*** Begin section ***

-- ==== Sys2Proof/Machine/Dict.lean ====
section
/-! DEFINITION. The object dictionary (R343–R358): what every read shows, what every write does, the order of statuses,
segments, snapshots, arbitration slots, and the management sessions (R371). -/

namespace Sys2Proof.Machine

/-! ### What a read shows -/

/-- Bytes measured at index 0x20 + p (R319): QMASK, SEALED, MODE and the partition's region records in region order. -/
def State.configBytes (s : State) (p : Nat) : List Byte :=
  bytesOf 3 (s.obj (0x3100 + p) 1 + s.obj (0x1230 + p) 1 * 2 ^ 8 + s.obj (0x3050 + p) 1 * 2 ^ 16)
    ++ ((List.range 64).filter fun r => (s.region r).owner == p).flatMap fun r =>
      let g := s.region r
      bytesOf 7 (g.base + g.size * 2 ^ 16 + g.attr * 2 ^ 32 + g.owner * 2 ^ 48)

/-- The measurement at an index of R319; an index with no content reads as zero (log 59). -/
def State.measure (s : State) (k : Nat) : Nat :=
  if k ≤ 4 then s.onChipHash.get k
  else if k = 5 then
    (Config.sha384 (bytesOf 2 (s.obj 0x1200 1 + (if s.jtagOpen then 256 else 0)) ++ ([1, 2, 3, 4].map fun c => BitVec.ofNat 8 (s.obj 0x1210 c)))).toNat
  else if k = 6 then (Config.sha384 (bytesOf 528 (s.obj 0x2200 1))).toNat
  else if k < 0x14 then (if 2 ≤ s.pstate (k - 0x10) then (s.part (k - 0x10)).imageHash.toNat else 0)
  else if k < 0x1C then (if (s.part (k - 0x18)).wk.isSome then (s.part (k - 0x18)).pkgHash.toNat else 0)
  else if s.pstate (k - 0x20) = 0 then 0
  else (Config.sha384 (s.configBytes (k - 0x20))).toNat

/-- The log that object 0x2400 or 0x2401 shows. -/
def State.logOf (s : State) (persist : Bool) : List Event := if persist then s.plog else s.log

/-- CURSOR of an owner. -/
def State.cursor (s : State) (id : Nat) (persist : Bool) : Nat :=
  if persist then (s.masters.get id).cursor1 else (s.masters.get id).cursor0

def State.setCursor (s : State) (id : Nat) (persist : Bool) (c : Nat) : State :=
  { s with masters := s.masters.modify id fun x => if persist then { x with cursor1 := c } else { x with cursor0 := c } }

/-- The records a read of subindex 4 returns (R424). -/
def State.logNext (s : State) (id : Nat) (persist : Bool) : List Event :=
  (within (s.seqNext % 2 ^ 24) (seqDistance s.seqNext (s.cursor id persist)) (s.logOf persist)).take 32

/-- CURSOR moves past them. -/
def State.logTaken (s : State) (id : Nat) (persist : Bool) : State :=
  match (s.logNext id persist).getLast? with
  | some e => s.setCursor id persist ((e.seq + 1) % 2 ^ 24)
  | none => s

/-- Subindexes of objects 0x2400 and 0x2401. -/
def State.shownLog (s : State) (id : Nat) (persist : Bool) (k : Nat) : Nat :=
  match k with
  | 1 => s.seqNext % 2 ^ 24
  | 2 => (s.logOf persist).length
  | 3 => s.cursor id persist
  | 4 => natOf ((s.logNext id persist).flatMap fun e => eventBytes e false)
  | _ => s.obj (if persist then 0x2401 else 0x2400) k

/-- Power and temperature readings as a path shows them (R327): the service processor's own firmware reads them whole. -/
def State.shownTele (s : State) (m : Master) (i k : Nat) : Nat :=
  if m.path = .firmware ∨ !s.anySealed then s.obj i k
  else if i = 0x2302 ∧ k ≤ 11 then s.tele.get (100 + k - 1)
  else if i = 0x2300 then s.tele.get (200 + k - 1)
  else if i = 0x2303 then s.tele.get 224
  else s.obj i k

/-- JSTATE: RECOVERING, else as the job's partition stands (R234, R346; log 50). -/
def State.jstate (s : State) : Nat :=
  if s.obj 0x3500 0x13 = 2 then 2
  else if s.obj 0x3500 2 = 0 then 0
  else if s.pstate s.jobP = 3 then 1 else if s.pstate s.jobP = 4 then 3 else 0

/-- LIVE of a partition (R164). -/
def State.liveMask (s : State) (p : Nat) : Nat := (s.liveCores p).foldl (fun a c => a + 2 ^ c) 0

/-- The value a read shows; what no rule derives is the register. -/
def State.shown (s : State) (m : Master) (i k : Nat) : Nat :=
  if k = 0 ∧ (objRow i 0).isNone then objHighest i
  else if i = 0x1220 then s.measure k
  else if i = 0x1270 ∧ k = 1 then natOf ((s.masters.get (ownerId m)).spdm.getD [])
  else if i = 0x1270 ∧ k = 2 then (if (s.masters.get (ownerId m)).spdm.isSome then 1 else 0)
  else if i = 0x2010 ∧ k = 4 then s.vcoreReq
  else if 0x2101 ≤ i ∧ i ≤ 0x2108 ∧ k = 2 then (if s.suspended (i - 0x2101) then 1 else 0)
  else if i = 0x2200 ∧ k = 6 then s.obj 0x2200 1
  else if 0x2300 ≤ i ∧ i ≤ 0x2303 then s.shownTele m i k
  else if i = 0x2400 ∨ i = 0x2401 then s.shownLog (ownerId m) (i == 0x2401) k
  else if 0x3100 ≤ i ∧ i ≤ 0x3103 ∧ k = 0x0D then s.liveMask (i - 0x3100)
  else if i = 0x3460 ∧ k = 0x11 then (if (List.range 16).all fun c => s.obj 0x3460 (c + 1) == 4096 then 1 else 0)
  else if i = 0x3500 ∧ k = 0x13 then s.jstate
  else if i = 0x4211 ∧ k = 1 then connRecord (s.conn (s.obj 0x4210 0))
  else if i = 0x4221 ∧ k = 1 then keyRecord (s.keys.get (s.obj 0x4220 0))
  else s.obj i k

/-! ### What a seal closes (R89, R326, R327, R416) -/

/-- Counter objects of a core or a partition (R89, R98, R129, R154, R212), which a sealed partition hides until it grants counters (log 60). -/
def State.counterHidden (s : State) (i k : Nat) : Bool :=
  let coreHidden (c : Nat) : Bool := match s.partOf c with
    | some p => s.hides p 0
    | none => false
  if 0x3010 ≤ i ∧ i < 0x3020 then decide (5 ≤ k) && decide (k ≤ 8) && coreHidden (i - 0x3010)
  else if 0x3040 ≤ i ∧ i < 0x3050 then coreHidden (i - 0x3040)
  else if 0x3060 ≤ i ∧ i < 0x3070 then coreHidden (i - 0x3060)
  else if 0x3400 ≤ i ∧ i < 0x3410 then coreHidden (i - 0x3400)
  else if 0x3480 ≤ i ∧ i < 0x3484 then s.hides (i - 0x3480) 0
  else false

/-- The partitions that close a test object. -/
def State.testClosed (s : State) (i : Nat) : List Nat :=
  if 0x5020 ≤ i ∧ i < 0x5030 then s.bulkTestClosed
  else if 0x5050 ≤ i ∧ i < 0x5060 then s.selfTestClosed (i - 0x5050)
  else []

/-! ### Reads (R346, R347, R351, R352) -/

/-- Type and access of an object's subindex, or why there is none (R343, R344). -/
def specOf (i k : Nat) : Except (BitVec 16) (ObjType × Access) :=
  if !objDefined i then .error stNoObject
  else match objRow i k with
    | some r => .ok (r.ty, r.acc)
    | none => if k = 0 then .ok (.u8, .const) else .error stNoSub

/-- A status that a read of an object meets before any question of length. -/
def State.readStop (s : State) (i k : Nat) (acc : Access) : Option (State × BitVec 16) :=
  if acc = .wo then some (s, stWriteOnly)
  else if k = 0 ∧ (objRow i 0).isNone then none
  else if s.counterHidden i k then some (s, stSealed)
  else if !(s.testClosed i).isEmpty then some (sealedByAll (s.testClosed i) s)
  else if (i = 0x2200 ∧ k = 6 ∧ s.obj 0x2200 4 = 2) ∨ (i = 0x5060 ∧ s.bootSt ≠ .recoveryImage) then some (s, stWrongState)
  else none

/-- What reading a register does: an RC one is cleared, a log's CURSOR moves on, an SPDM response is taken. -/
def State.readTaken (s : State) (m : Master) (i k : Nat) (acc : Access) : State :=
  if acc = .rc then s.setObj i k 0
  else if (i = 0x2400 ∨ i = 0x2401) ∧ k = 4 then s.logTaken (ownerId m) (i == 0x2401)
  else if i = 0x1270 ∧ k = 1 then { s with masters := s.masters.modify (ownerId m) fun x => { x with spdm := none } }
  else s

/-- A master's snapshot and latches. -/
def State.setSnap (s : State) (m : Master) (x : Option Snapshot) : State :=
  { s with masters := s.masters.modify (ownerId m) fun y => { y with snap := x } }

/-- The halves of a 64-bit object (R351). -/
def State.readHalf (s : State) (m : Master) (i k : Nat) (acc : Access) (high : Bool) : State × BitVec 16 × List Byte :=
  let y := s.masters.get (ownerId m)
  let key := objKey i k
  let rest := y.latch.filter fun e => e.1 != key
  if high then
    match y.latch.find? fun e => e.1 == key with
    | some e => ({ s with masters := s.masters.set (ownerId m) { y with latch := rest } }, stOk, bytesOf 4 e.2)
    | none => (s, stOk, bytesOf 4 (s.shown m i k / 2 ^ 32))
  else
    let v := s.shown m i k
    (State.readTaken { s with masters := s.masters.set (ownerId m) { y with latch := (key, v / 2 ^ 32) :: rest } } m i k acc, stOk, bytesOf 4 v)

/-- A read of an object of 8 bytes or fewer. -/
def State.readShort (s : State) (m : Master) (i k : Nat) (ty : ObjType) (acc : Access) (n off : Nat) : State × BitVec 16 × List Byte :=
  if (ty = .u64 ∨ ty = .i64) ∧ n = 4 ∧ (off = 0 ∨ off = 4) then s.readHalf m i k acc (off == 4)
  else if off ≠ 0 ∨ n ≠ ty.size then (s, stLength, [])
  else (s.readTaken m i k acc, stOk, bytesOf n (s.shown m i k))

/-- A read of a longer object: from the snapshot that the read at offset 0 takes. -/
def State.readLong (s : State) (m : Master) (i k : Nat) (size : Nat) (acc : Access) (n off : Nat) : State × BitVec 16 × List Byte :=
  let held := if off = 0 then some ⟨i, k, size, s.shown m i k⟩ else (s.masters.get (ownerId m)).snap.filter fun x => x.index == i && x.subindex == k
  match held with
  | none => (s, stWrongState, [])
  | some x =>
    if size < off + n then (s, stRange, [])
    else
      let s := if off = 0 then s.readTaken m i k acc else s
      (s.setSnap m (if off + n = size then none else some x), stOk, (bytesOf size x.value).drop off |>.take n)

/-- READ of `n` bytes at an offset. A read at offset 0 of any object releases the snapshot. -/
def State.readObj (s : State) (m : Master) (i k n off : Nat) : State × BitVec 16 × List Byte :=
  let s := if off = 0 then s.setSnap m none else s
  match specOf i k with
  | .error c => (s, c, [])
  | .ok (ty, acc) =>
    match s.readStop i k acc with
    | some r => (r.1, r.2, [])
    | none => if ty.size ≤ 8 then s.readShort m i k ty acc n off else s.readLong m i k ty.size acc n off

/-- DESCRIBE (R345, R349): a RECORD's subindex 0 shows type 0x0D. -/
def describeObj (i k : Nat) : BitVec 16 × List Byte :=
  match specOf i k with
  | .error c => (c, [])
  | .ok (ty, acc) =>
    (stOk, bytesOf 8 ((if k = 0 ∧ (objRow i 0).isNone then 0x0D else ty.code) + acc.code * 2 ^ 8 + ty.size * 2 ^ 32))

/-! ### The order of statuses (R346) -/

/-- Place of a status in the table of R346. -/
def statusRank (c : BitVec 16) : Nat :=
  (([stNoObject, stNoSub, stReadOnly, stWriteOnly, stSealed, stLocked, stWrongState, stLength, stRange, stAbandoned, stSuperseded] :
    List (BitVec 16)).findIdx? (· == c)).getD 11

/-! ### What a write does -/

/-- A plain write. -/
def putAct (i k v : Nat) : Act := fun s => (s.setObj i k v, stOk)

/-- A plain write while `c` holds, else 0x0203. -/
def putWhen (c : State → Bool) (i k v : Nat) : Act := fun s => if c s then (s.setObj i k v, stOk) else (s, stWrongState)

/-- A write when `c` holds of the state and `r` of the value. -/
def putIn (c : State → Bool) (r : Bool) (i k v : Nat) : Act := fun s =>
  if !c s then (s, stWrongState) else if !r then (s, stRange) else (s.setObj i k v, stOk)

/-- A write whose outcome outside the dictionary is not stated to it: the outcome is a free bit (log 4). -/
def withFreeBit (f : Bool → Act) : Act := fun s =>
  f (Config.openValue s.freeCtr % 2 == 1) { s with freeCtr := s.freeCtr + 1 }

/-- SLOT and POD of the chain record (R370): over the management MAC, with no slot held and STATE FALLBACK; both accepted
give the node ID and raise DAISY_OUT. -/
def slotWriteAct (m : Master) (k v : Nat) : Act := fun s =>
  if m.path ≠ .mgmt ∨ s.hasSlot ∨ s.obj 0x1100 6 ≠ 2 then (s, stWrongState)
  else if (if k = 1 then 63 else 191) < v then (s, stRange)
  else
    let s := s.setObj 0x1100 k v
    if s.obj 0x1100 1 = 0xFF ∨ s.obj 0x1100 2 = 0xFF then (s, stOk)
    else
      let s := s.takeSlot (s.obj 0x1100 1) (s.obj 0x1100 2)
      ({ s with chain := { s.chain with daisyOut := true } }, stOk)

/-- Objects 0x1100–0x11FF. -/
def commAct (m : Master) (i k v : Nat) : Act :=
  if i = 0x1100 ∧ k ≤ 2 then slotWriteAct m k v
  else if i = 0x1110 ∧ k = 1 then putIn (fun _ => true) (v == 4 || v == 6) i k v
  else if i = 0x1111 then networkAct v
  else if 0x1140 ≤ i ∧ i < 0x1150 ∧ k = 1 then putIn (fun s => s.obj i 2 == 0) (v % 4096 == 0) i k v
  else if 0x1180 ≤ i ∧ i < 0x1190 then lockAct (ownerId m) (i - 0x1180) v
  else putAct i k v

/-- Partition, JOB_ID and secret of a job key slot (R337). -/
def slotFieldAct (n k v : Nat) : Act := fun s =>
  let i := 0x1251 + n
  if s.slotSealed n then sealedBy (s.obj i 1) s
  else if k = 1 ∧ v < 4 ∧ s.isSealed v then sealedBy v s
  else if k ≤ 2 ∧ s.obj i 5 ≠ 0 then (s, stWrongState)
  else if k = 1 ∧ 4 ≤ v ∧ v ≠ 0xFF then (s, stRange)
  else (s.setObj i k v, stOk)

/-- Objects 0x1200–0x12FF. -/
def secAct (m : Master) (i k v : Nat) (data : List Byte) : Act :=
  if i = 0x1200 ∧ k = 3 then withFreeBit (requestAct v)
  else if i = 0x1210 ∧ k = 0x0A then commitAct v
  else if 0x1230 ≤ i ∧ i < 0x1234 then (if k = 1 then sealedAct (i - 0x1230) v else pkgAct (i - 0x1230) v)
  else if i = 0x1240 ∧ k = 4 then (if v = 1 then pkgLoadAct else if v = 2 then pkgExportAct else refuse stRange)
  else if 0x1251 ≤ i ∧ i < 0x1260 then
    (if k = 4 then (if v = 1 then slotLoadAct (i - 0x1251) else if v = 2 then slotRevokeAct (i - 0x1251) else refuse stRange)
    else slotFieldAct (i - 0x1251) k v)
  else if i = 0x1270 ∧ k = 1 then spdmAct m data
  else putAct i k v

/-- Objects 0x2000–0x24FF. -/
def powerAct (m : Master) (i k v : Nat) : Act :=
  if i = 0x2000 ∧ k = 2 then targetAct v
  else if i = 0x2010 ∧ k = 1 then fun s => let s := s.setObj i k v; (s.settleLimits s.hotCap, stOk)
  else if 0x2011 ≤ i ∧ i < 0x2015 then pointAct (i - 0x2011) v
  else if i = 0x2020 then fun s => ((s.setObj i k v).setFans, stOk)
  else if 0x2101 ≤ i ∧ i < 0x2109 ∧ k = 3 then shareAct (i - 0x2101) v
  else if i = 0x2200 ∧ k = 3 then (if v = 1 then withFreeBit calCommitAct else refuse stRange)
  else if i = 0x2400 ∨ i = 0x2401 then fun s => if v < 2 ^ 24 then (s.setCursor (ownerId m) (i == 0x2401) v, stOk) else (s, stRange)
  else putAct i k v

/-- CONTROL of a partition (R162): a value not listed for the state is 0x0203. -/
def partControl (p v : Nat) : Act :=
  match v with
  | 1 => loadAct p
  | 2 => startAct p
  | 3 => stopAct p
  | 4 => abortAct p
  | 5 => resumeAct p
  | 6 => dissolveAct p
  | _ => refuse stWrongState

/-- Objects 0x3000–0x33FF. -/
def coreAct (i k v : Nat) : Act :=
  if 0x3010 ≤ i ∧ i < 0x3020 then returnAct (i - 0x3010) v
  else if 0x3050 ≤ i ∧ i < 0x3054 then putIn (fun s => !s.stepping (i - 0x3050)) (k != 1 || decide (v ≤ 1)) i k v
  else
    let p := i - 0x3100
    if k = 1 then qmaskAct p v
    else if k = 3 then putWhen (fun s => s.pstate p == 1 || s.pstate p == 2) i k v
    else if k = 4 then partControl p v
    else if k = 8 then putWhen (fun s => s.pstate p == 2 || s.pstate p == 4) i k v
    else putAct i k v

/-- The region field of a subindex. -/
def regionField : Nat → RegionField
  | 1 => .base
  | 2 => .size
  | 3 => .attr
  | _ => .owner

/-- Objects 0x3400–0x35FF: the job record while its partition is not RUNNING (R234), the optimiser sets while no update phase
runs (R219). -/
def memAct (i k v : Nat) : Act :=
  if i = 0x3410 then slabMapAct v
  else if 0x3420 ≤ i ∧ i < 0x3460 then regionAct (i - 0x3420) (regionField k) v
  else if i = 0x3500 then
    (if k = 2 then fun s => if s.pstate s.jobP = 3 then (s, stWrongState) else if 3 < v then (s, stRange) else (s.setRole v, stOk)
    else putWhen (fun s => s.pstate s.jobP != 3) i k v)
  else if 0x3510 ≤ i ∧ i < 0x3520 then putWhen (fun s => (List.range 4).all fun p => (s.part p).upd != .running) i k v
  else putAct i k v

*** End section ***

◆ **Exercise goal**
Across all the entries, count the lines that contain the string "readLong", and give that number without anything else.

◆ **Finished exercise**
2